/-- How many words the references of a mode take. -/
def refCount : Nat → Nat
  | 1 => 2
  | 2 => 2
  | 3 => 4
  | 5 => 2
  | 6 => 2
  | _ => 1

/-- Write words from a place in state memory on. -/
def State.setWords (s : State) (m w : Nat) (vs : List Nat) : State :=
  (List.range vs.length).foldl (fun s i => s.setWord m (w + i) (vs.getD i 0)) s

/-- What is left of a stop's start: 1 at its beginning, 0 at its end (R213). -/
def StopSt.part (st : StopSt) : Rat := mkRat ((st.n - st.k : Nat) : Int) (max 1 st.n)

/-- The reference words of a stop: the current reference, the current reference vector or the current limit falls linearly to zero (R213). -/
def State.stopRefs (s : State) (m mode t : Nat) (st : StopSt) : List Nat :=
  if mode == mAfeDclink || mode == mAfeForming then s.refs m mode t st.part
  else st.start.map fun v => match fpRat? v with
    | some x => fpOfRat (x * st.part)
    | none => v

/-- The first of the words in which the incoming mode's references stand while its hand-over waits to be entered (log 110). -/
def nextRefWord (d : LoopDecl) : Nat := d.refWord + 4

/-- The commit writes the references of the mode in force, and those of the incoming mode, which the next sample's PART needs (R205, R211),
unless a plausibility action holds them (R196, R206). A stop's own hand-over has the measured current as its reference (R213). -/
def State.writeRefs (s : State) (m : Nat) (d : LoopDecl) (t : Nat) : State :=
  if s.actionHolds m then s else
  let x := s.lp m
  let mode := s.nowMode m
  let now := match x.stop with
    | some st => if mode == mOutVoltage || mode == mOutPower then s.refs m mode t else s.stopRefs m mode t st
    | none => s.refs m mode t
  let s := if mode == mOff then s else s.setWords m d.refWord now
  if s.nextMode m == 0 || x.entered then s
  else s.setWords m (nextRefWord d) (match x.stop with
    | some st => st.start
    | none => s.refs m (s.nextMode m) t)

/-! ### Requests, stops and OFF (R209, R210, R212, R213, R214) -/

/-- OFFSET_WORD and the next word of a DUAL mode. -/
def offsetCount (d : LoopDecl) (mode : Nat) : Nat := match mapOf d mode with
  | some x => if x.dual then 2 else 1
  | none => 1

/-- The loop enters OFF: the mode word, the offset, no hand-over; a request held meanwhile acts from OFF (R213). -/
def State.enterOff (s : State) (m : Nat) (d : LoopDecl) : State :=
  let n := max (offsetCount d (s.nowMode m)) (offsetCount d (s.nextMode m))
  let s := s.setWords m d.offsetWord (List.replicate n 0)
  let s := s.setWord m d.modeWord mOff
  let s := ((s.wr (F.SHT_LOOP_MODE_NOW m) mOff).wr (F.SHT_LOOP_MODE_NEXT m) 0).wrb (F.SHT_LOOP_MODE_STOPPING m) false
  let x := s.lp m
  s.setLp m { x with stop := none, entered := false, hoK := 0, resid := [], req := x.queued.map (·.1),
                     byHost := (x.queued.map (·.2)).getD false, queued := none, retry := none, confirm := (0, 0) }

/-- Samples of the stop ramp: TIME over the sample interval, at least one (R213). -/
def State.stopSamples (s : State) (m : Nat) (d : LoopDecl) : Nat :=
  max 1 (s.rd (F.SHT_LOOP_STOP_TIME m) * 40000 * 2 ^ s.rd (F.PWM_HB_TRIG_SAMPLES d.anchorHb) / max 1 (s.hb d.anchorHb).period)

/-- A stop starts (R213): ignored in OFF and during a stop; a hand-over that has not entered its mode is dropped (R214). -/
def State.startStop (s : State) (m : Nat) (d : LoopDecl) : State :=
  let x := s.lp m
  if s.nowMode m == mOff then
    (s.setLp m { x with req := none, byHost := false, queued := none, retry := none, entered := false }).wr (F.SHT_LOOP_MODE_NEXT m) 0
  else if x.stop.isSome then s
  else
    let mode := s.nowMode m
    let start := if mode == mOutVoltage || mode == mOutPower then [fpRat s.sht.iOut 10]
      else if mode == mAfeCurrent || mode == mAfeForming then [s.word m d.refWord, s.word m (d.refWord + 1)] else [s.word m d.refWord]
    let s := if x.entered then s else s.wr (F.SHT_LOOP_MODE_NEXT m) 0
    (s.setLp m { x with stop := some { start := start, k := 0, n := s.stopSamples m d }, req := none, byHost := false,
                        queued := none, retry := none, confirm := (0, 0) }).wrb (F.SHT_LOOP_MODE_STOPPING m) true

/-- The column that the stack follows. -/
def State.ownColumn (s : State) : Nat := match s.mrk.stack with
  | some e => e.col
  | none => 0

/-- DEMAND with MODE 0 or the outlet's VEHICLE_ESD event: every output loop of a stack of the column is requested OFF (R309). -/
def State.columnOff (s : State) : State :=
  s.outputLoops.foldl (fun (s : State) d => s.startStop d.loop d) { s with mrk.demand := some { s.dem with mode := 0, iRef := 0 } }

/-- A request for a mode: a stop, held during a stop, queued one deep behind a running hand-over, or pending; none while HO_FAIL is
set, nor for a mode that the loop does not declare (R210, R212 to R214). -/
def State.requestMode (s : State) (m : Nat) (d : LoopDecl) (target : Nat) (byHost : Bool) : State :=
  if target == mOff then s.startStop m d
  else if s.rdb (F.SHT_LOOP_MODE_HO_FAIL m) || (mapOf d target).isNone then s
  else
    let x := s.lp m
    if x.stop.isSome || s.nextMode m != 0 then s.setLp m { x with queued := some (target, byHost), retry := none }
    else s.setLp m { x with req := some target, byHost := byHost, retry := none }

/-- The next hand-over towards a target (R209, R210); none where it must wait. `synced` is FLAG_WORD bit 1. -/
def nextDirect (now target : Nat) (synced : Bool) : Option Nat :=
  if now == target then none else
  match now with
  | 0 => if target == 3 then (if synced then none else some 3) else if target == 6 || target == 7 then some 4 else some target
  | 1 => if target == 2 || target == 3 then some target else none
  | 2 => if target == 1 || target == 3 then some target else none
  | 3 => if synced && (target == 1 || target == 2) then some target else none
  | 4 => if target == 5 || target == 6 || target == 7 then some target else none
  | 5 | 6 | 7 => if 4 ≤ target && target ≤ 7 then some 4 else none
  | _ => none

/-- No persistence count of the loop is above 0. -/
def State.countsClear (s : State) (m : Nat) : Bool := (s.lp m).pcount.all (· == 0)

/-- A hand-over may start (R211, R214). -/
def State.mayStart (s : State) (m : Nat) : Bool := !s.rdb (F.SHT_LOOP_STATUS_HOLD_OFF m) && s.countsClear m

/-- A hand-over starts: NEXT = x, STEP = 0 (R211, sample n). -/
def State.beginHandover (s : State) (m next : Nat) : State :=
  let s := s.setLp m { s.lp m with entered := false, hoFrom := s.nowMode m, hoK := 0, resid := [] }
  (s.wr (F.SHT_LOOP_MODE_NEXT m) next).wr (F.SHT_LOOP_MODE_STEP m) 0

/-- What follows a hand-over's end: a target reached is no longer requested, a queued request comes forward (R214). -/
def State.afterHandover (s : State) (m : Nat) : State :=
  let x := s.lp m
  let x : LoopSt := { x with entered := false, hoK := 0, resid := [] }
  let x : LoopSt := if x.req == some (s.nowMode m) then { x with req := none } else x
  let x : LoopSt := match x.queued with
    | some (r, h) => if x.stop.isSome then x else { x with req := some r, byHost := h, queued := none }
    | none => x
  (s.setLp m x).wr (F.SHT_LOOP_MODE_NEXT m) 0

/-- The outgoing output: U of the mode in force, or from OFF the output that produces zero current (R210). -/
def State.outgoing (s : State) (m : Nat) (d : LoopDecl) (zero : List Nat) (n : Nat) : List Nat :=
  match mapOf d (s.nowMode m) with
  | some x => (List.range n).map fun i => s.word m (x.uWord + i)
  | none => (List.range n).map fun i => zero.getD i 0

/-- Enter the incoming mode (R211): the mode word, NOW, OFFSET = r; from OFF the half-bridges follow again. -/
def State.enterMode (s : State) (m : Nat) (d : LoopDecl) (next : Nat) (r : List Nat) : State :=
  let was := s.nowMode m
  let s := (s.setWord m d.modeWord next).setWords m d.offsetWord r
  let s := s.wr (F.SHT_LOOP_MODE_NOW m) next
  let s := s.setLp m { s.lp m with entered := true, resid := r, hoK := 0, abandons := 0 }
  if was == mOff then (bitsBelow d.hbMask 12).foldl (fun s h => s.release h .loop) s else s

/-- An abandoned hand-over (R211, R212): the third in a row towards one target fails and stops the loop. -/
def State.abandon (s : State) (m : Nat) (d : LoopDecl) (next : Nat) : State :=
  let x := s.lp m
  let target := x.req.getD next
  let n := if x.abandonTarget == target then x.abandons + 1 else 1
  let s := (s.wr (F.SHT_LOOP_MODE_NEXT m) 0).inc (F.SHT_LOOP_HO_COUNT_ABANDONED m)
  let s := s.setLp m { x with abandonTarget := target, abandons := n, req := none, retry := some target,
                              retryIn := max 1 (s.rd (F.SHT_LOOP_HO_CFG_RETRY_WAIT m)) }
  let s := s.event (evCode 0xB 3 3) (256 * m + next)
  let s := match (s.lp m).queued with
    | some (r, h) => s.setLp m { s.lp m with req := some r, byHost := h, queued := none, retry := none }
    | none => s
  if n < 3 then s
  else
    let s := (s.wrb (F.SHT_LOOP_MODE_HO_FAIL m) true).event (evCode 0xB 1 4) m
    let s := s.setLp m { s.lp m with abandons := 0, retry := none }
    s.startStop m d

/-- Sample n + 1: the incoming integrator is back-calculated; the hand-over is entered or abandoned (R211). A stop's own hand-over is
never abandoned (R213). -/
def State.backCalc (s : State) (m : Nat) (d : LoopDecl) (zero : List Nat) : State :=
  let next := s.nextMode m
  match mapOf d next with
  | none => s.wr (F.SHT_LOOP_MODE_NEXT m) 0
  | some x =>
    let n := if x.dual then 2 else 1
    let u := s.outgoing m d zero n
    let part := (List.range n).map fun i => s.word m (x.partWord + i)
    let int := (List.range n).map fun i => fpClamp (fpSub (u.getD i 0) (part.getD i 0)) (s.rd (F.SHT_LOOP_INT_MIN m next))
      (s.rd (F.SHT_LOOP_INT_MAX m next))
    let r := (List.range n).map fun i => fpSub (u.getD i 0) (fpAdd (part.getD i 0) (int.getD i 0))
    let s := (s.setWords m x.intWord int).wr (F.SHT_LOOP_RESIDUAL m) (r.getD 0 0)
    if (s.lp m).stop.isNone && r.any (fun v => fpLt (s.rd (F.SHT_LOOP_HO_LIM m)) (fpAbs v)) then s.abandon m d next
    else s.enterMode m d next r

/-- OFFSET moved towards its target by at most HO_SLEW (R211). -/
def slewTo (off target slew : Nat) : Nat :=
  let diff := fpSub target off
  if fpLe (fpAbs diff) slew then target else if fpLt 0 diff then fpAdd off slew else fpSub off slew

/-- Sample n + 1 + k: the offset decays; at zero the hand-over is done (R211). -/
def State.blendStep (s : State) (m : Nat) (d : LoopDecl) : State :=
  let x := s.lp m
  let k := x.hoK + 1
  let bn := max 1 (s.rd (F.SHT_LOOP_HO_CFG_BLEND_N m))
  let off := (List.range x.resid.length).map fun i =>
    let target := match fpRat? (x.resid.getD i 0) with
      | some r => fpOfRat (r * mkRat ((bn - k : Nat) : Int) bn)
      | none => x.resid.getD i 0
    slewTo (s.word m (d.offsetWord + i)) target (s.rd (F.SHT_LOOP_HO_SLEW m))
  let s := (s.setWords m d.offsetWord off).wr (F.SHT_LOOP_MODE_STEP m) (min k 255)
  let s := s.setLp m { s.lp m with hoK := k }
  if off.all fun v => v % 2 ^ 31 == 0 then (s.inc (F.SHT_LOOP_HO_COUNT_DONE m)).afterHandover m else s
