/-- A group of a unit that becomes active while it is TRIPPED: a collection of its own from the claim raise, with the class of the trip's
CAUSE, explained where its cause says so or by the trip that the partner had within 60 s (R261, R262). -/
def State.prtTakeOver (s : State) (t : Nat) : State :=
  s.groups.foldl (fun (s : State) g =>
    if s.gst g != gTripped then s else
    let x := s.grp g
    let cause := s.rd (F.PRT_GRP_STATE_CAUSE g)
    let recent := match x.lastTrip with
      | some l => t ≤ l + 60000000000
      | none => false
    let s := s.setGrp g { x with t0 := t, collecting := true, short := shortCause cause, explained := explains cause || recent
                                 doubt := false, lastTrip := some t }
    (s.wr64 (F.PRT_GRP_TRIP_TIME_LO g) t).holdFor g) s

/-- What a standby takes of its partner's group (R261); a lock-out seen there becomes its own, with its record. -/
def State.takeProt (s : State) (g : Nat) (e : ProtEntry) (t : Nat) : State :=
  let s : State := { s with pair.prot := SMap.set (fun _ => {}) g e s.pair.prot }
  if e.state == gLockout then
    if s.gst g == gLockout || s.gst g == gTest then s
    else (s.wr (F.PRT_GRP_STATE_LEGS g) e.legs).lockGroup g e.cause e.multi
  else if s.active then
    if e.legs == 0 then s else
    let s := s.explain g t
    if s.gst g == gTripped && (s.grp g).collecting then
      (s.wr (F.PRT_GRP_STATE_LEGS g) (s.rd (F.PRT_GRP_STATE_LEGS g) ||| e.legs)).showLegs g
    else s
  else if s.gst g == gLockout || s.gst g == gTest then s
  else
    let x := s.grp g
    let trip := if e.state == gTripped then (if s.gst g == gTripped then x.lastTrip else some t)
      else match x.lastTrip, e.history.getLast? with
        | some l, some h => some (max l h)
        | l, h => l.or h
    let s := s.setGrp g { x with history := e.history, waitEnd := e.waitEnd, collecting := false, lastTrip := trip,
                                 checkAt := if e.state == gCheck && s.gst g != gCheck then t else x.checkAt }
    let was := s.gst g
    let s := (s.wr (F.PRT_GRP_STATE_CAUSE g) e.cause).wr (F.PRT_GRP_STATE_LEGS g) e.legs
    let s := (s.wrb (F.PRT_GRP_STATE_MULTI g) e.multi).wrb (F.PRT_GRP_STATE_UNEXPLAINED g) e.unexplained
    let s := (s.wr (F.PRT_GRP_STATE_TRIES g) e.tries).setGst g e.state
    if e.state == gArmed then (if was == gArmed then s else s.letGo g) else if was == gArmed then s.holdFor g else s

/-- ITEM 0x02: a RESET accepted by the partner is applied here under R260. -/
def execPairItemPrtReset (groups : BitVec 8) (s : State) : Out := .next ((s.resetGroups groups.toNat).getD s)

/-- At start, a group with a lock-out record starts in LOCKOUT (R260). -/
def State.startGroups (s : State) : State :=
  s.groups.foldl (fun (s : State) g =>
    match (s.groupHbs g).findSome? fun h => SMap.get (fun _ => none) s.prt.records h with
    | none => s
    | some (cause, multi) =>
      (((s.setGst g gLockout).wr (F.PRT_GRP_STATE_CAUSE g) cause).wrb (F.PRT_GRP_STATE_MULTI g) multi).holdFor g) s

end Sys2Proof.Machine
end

------------------------------------------------------------------------

> [INSTRUCTIONS FOR THE TASK]:
Could you copy every line from the records that mentions the word "follows"?

> [TASK SOLUTION]:
/-- The column that the stack follows. -/
/-- What follows a hand-over's end: a target reached is no longer requested, a queued request comes forward (R214). -/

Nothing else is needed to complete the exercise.